▶ [PROBLEM DETAILS] Every line of the records that holds the word "tlbLeaves" should be copied out.

Stored items:
========

/-- The bytes of line l that a write of masked bytes at a location writes whole. -/
def lineBits (l loc : Nat) (data : List (Byte × Byte)) : BitVec 64 :=
  (upto 64).foldl (fun m j =>
    let whole := loc ≤ 64 * l + j && (data[64 * l + j - loc]?).any fun x => x.2 == 0xFF#8
    if whole then m ||| 1#64 <<< j else m) 0#64

/-- Line l, if it is poisoned, has had more of its bytes written: written whole, it is poisoned no more (R184, R391). -/
def State.mendLine (s : State) (l : Nat) (bits : BitVec 64) : State :=
  let m := mget s.mended l 0#64 ||| bits
  if m = BitVec.allOnes 64 then { s with poison := s.poison.filter (· != l), mended := mdel s.mended l }
  else { s with mended := mset s.mended l m }

/-- Masked bytes have been written at a location: of the poisoned lines among them. -/
def State.mend (s : State) (loc : Nat) (data : List (Byte × Byte)) : State :=
  (s.poison.filter fun l => overlaps loc data.length (l * 64) 64).foldl (fun s l => s.mendLine l (lineBits l loc data)) s

/-- Whole bytes have been written at a list of locations. -/
def State.mendAll (s : State) (ls : List Nat) : State :=
  if s.poison.isEmpty then s else ls.foldl (fun s l => s.mend l [(0#8, 0xFF#8)]) s

/-- A page-table entry at a physical address, read like any device memory (R53): XLATE outside HBM4E (R49), POISON on a poisoned line
(R57). -/
def State.pte (s : State) (a : Nat) : Except Byte Dword :=
  if a + 8 ≤ hbmSize then
    if s.poisoned a 8 then .error cPOISON else .ok (BitVec.ofNat 64 (Memory.readNat s.mem a 8))
  else .error cXLATE

/-- The index bits of a level begin at this bit of the virtual address (R48). -/
def levelShift (level : Nat) : Nat := if level = 0 then 39 else if level = 1 then 30 else if level = 2 then 21 else 16

/-- The walk from a table at `level` (R48, R49); fuel is the number of levels left. The leaf or the cause, and the addresses of the
entries read. -/
def State.walkFrom (s : State) (va : Nat) : Nat → Nat → List Nat → Except Byte Leaf × List Nat
  | 0, _, seen => (.error cXLATE, seen)
  | fuel + 1, table, seen =>
    let level := 3 - fuel
    let sh := levelShift level
    let at_ := table + 8 * (va / 2 ^ sh % (if level = 3 then 32 else 512))
    match s.pte at_ with
    | .error z => (.error z, seen)
    | .ok e =>
      let seen := at_ :: seen
      let v := e.getLsbD 0
      let l := e.getLsbD 1
      let w := e.getLsbD 2
      let rsv := e.extractLsb' 3 9 != 0#9 || e.extractLsb' 48 16 != 0#16
      let addr := (e.extractLsb' 12 36).toNat * 4096
      if !v || rsv || (l && level == 0) || (!l && level == 3) then (.error cXLATE, seen)
      else if l then
        (if addr % 2 ^ sh = 0 then .ok ⟨addr, 2 ^ sh, w⟩ else .error cXLATE, seen)
      else if addr + 4096 ≤ hbmSize then State.walkFrom s va fuel addr seen else (.error cXLATE, seen)

/-- The walk of function f for a virtual address (R48, R49). -/
def State.walk (s : State) (f : Byte) (va : Nat) : Except Byte Leaf := (s.walkFrom va 4 (s.func f).troot.toNat []).1

/-- The entries that the walk of function f for a virtual address reads. -/
def State.walkReads (s : State) (f : Byte) (va : Nat) : List Nat := (s.walkFrom va 4 (s.func f).troot.toNat []).2

/-- [a, a + n) lies in a populated range (R50). -/
def State.populated (s : State) (a n : Nat) : Bool :=
  a + n ≤ hbmSize ||
  (isCxl a && (a - cxlBase) % cxlPort + n ≤ vget s.cxl ((a - cxlBase) / cxlPort) 0)

/-- The ROT entry of the page of a physical address (R51). -/
def State.rotOf (s : State) (pa : Nat) : Word := mget s.rot (pa / 0x10000) 0#32

/-- Translation and checks of R52 steps 2 to 4 for function f, less the TLB: the physical address and W, or the cause. With
`seq`, a second-tier leaf is ADDR_SPACE after step 3 (R124). `part` lets the part itself write an ro page (R258). -/
def State.check (s : State) (f : Byte) (va : Nat) (acc : Access) (seq part : Bool) : Except Byte (Nat × Bool × Bool) :=
  match s.walk f va with
  | .error z => .error z
  | .ok lf =>
    let pa := lf.base + va % lf.size
    let r := s.rotOf pa
    if acc != .read && !lf.w then .error cPERM
    else if !s.populated lf.base lf.size then .error cUNPOP
    else if seq && isCxl pa then .error cADDR_SPACE
    else if acc == .aow && isCxl pa then .error cAOW_TIER
    else if !r.getLsbD 8 || r.getLsbD 10 || (r.extractLsb' 0 7).toNat != f.toNat then .error cOWNER
    else if acc != .read && r.getLsbD 9 && !part then .error cPERM
    else .ok (pa, lf.w, r.getLsbD 9)

/-- Two cached pages belong to one leaf translation. -/
def TlbEntry.sameLeaf (x y : TlbEntry) : Bool := x.func == y.func && x.leaf == y.leaf && x.pages == y.pages

/-- The leaf translations cached in a TLB, oldest first, by one page of each. -/
def tlbLeaves : List TlbEntry → List TlbEntry
  | [] => []
  | e :: t => e :: (tlbLeaves t).filter fun x => !x.sameLeaf e

/-- The TLB of a core with a page put in; of more than 128 leaf translations the oldest goes (R53, log 13). -/
def tlbPut (t : List TlbEntry) (e : TlbEntry) : List TlbEntry :=
  let t := (t.filter fun x => !(x.func == e.func && x.vpage == e.vpage)) ++ [e]
  match tlbLeaves t with
  | o :: r => if 128 ≤ r.length then t.filter fun x => !x.sameLeaf o else t
  | [] => t

/-- The entry of a leaf translation lies over one of n virtual pages from p. -/
def TlbEntry.covers (e : TlbEntry) (p n : Nat) : Bool := overlaps e.leaf e.pages p n

/-- The entry of a leaf translation lies over a physical page. -/
def TlbEntry.maps (e : TlbEntry) (p : Nat) : Bool := overlaps (e.ppage - (e.vpage - e.leaf)) e.pages p 1

/-- Hops between two dies on the ring (R10). -/
def hops (a b : Nat) : Nat := if (a + 8 - b) % 8 ≤ 4 then (a + 8 - b) % 8 else 8 - (a + 8 - b) % 8

/-- A walk of core k has read page-table entries: its die observes their homes (R53, R66), and its function is charged for their bytes
(R262). -/
def State.walked (s : State) (k : Nat) (as : List Nat) : State :=
  as.foldl (fun s a => ((s.observe (coreDie k) (homeDie a)).charge k 1 3 0xF 8).charge k 1 4 0xF (8 * hops (homeDie a) (coreDie k))) s

/-- The TLB's page for a translation of function f that has passed the checks: physical address, W, ro. -/
def State.tlbPage (s : State) (f : Byte) (va : Nat) (r : Nat × Bool × Bool) : TlbEntry :=
  let size := match s.walk f va with
    | .ok lf => lf.size
    | .error _ => 0x10000
  ⟨f, va / 0x10000, r.1 / 0x10000, r.2.1, r.2.2, va / size * (size / 0x10000), size / 0x10000⟩

/-- Translation at core k through its TLB (R52 to R54): a cached page that differs from what a walk now gives may be used or
not, at the part's choice (log 8). A miss walks. -/
def State.translate (s : State) (k : Nat) (f : Byte) (va : Nat) (acc : Access) (seq : Bool) : Except Byte Nat × State :=
  let fresh := s.check f va acc seq false
  let vp := va / 0x10000
  let hit := (s.core k).tlb.find? fun e => e.func == f && e.vpage == vp
  let old : Option (Except Byte Nat) := hit.map fun e =>
    let pa := e.ppage * 0x10000 + va % 0x10000
    if acc != .read && !e.w then .error cPERM
    else if seq && isCxl pa then .error cADDR_SPACE
    else if acc == .aow && isCxl pa then .error cAOW_TIER
    else if acc != .read && e.ro then .error cPERM
    else .ok pa
  let new : Except Byte Nat := fresh.map fun x => x.1
  let same := match old, new with
    | some (.ok a), .ok b => a == b
    | some (.error a), .error b => a == b
    | some (.ok _), .error _ => false
    | some (.error _), .ok _ => false
    | none, _ => true
  let useOld := !same && Config.choice s.fresh
  let s1 := if same then s else { s with fresh := s.fresh + 1 }
  match useOld, old with
  | true, some r => (r, s1)
  | _, _ =>
    if hit.isSome && same then (new, s1)
    else
      let s2 := s1.walked k (s.walkReads f va)
      (new, match fresh with
        | .error _ => s2
        | .ok r => s2.modCore k fun c => { c with tlb := tlbPut c.tlb (s.tlbPage f va r) })

/-- A translation by the part itself for function f, without a core's TLB (R216, R220, R258); the address word is checked first (R39,
R52). -/
def State.hostCheck (s : State) (f : Byte) (va : Dword) (acc : Access) (part : Bool) : Except Byte Nat :=
  if va.toNat < 0x1000000000000 then (s.check f va.toNat acc false part).map fun x => x.1
  else .error (if va.extractLsb' 60 4 = 0#4 then cADDR_RANGE else cADDR_SPACE)

/-- The locations of n bytes from va for the part, each page checked (R52), or the first failing cause. -/
def State.hostLocs (s : State) (f : Byte) (va : Dword) (acc : Access) (part : Bool) : Nat → Except Byte (List Nat)
  | 0 => .ok []
  | n + 1 =>
    match s.hostCheck f va acc part with
    | .error e => .error e
    | .ok pa => (State.hostLocs s f (va + 1#64) acc part n).map fun t => pa :: t

/-- Read n bytes of function f's memory as the part; a poisoned line faults POISON (R57). -/
def State.hostRead (s : State) (f : Byte) (va : Dword) (n : Nat) : Except Byte (List Byte) :=
  match s.hostLocs f va .read false n with
  | .error z => .error z
  | .ok ls => if ls.any fun l => s.poisoned l 1 then .error cPOISON else .ok (ls.map (Memory.read s.mem))

/-- Memory with bytes written at a list of locations. -/
def writeLocs (m : Memory) (ls : List Nat) (bs : List Byte) : Memory :=
  match ls, bs with
  | l :: ls, b :: bs => writeLocs (Memory.write m l b) ls bs
  | _, _ => m

/-- Write bytes of function f's memory, whole or not at all (R238, R258). A write into the save area as the part makes every check of R52 but
that of the ro bit (`part`, R258). -/
def State.hostWrite (s : State) (f : Byte) (va : Dword) (bs : List Byte) (part : Bool) : Except Byte State :=
  (s.hostLocs f va .write part bs.length).map fun ls => { s with mem := writeLocs s.mem ls bs }.mendAll ls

========

▶ [RESPONSE BOX]
def tlbLeaves : List TlbEntry → List TlbEntry
  | e :: t => e :: (tlbLeaves t).filter fun x => !x.sameLeaf e
  match tlbLeaves t with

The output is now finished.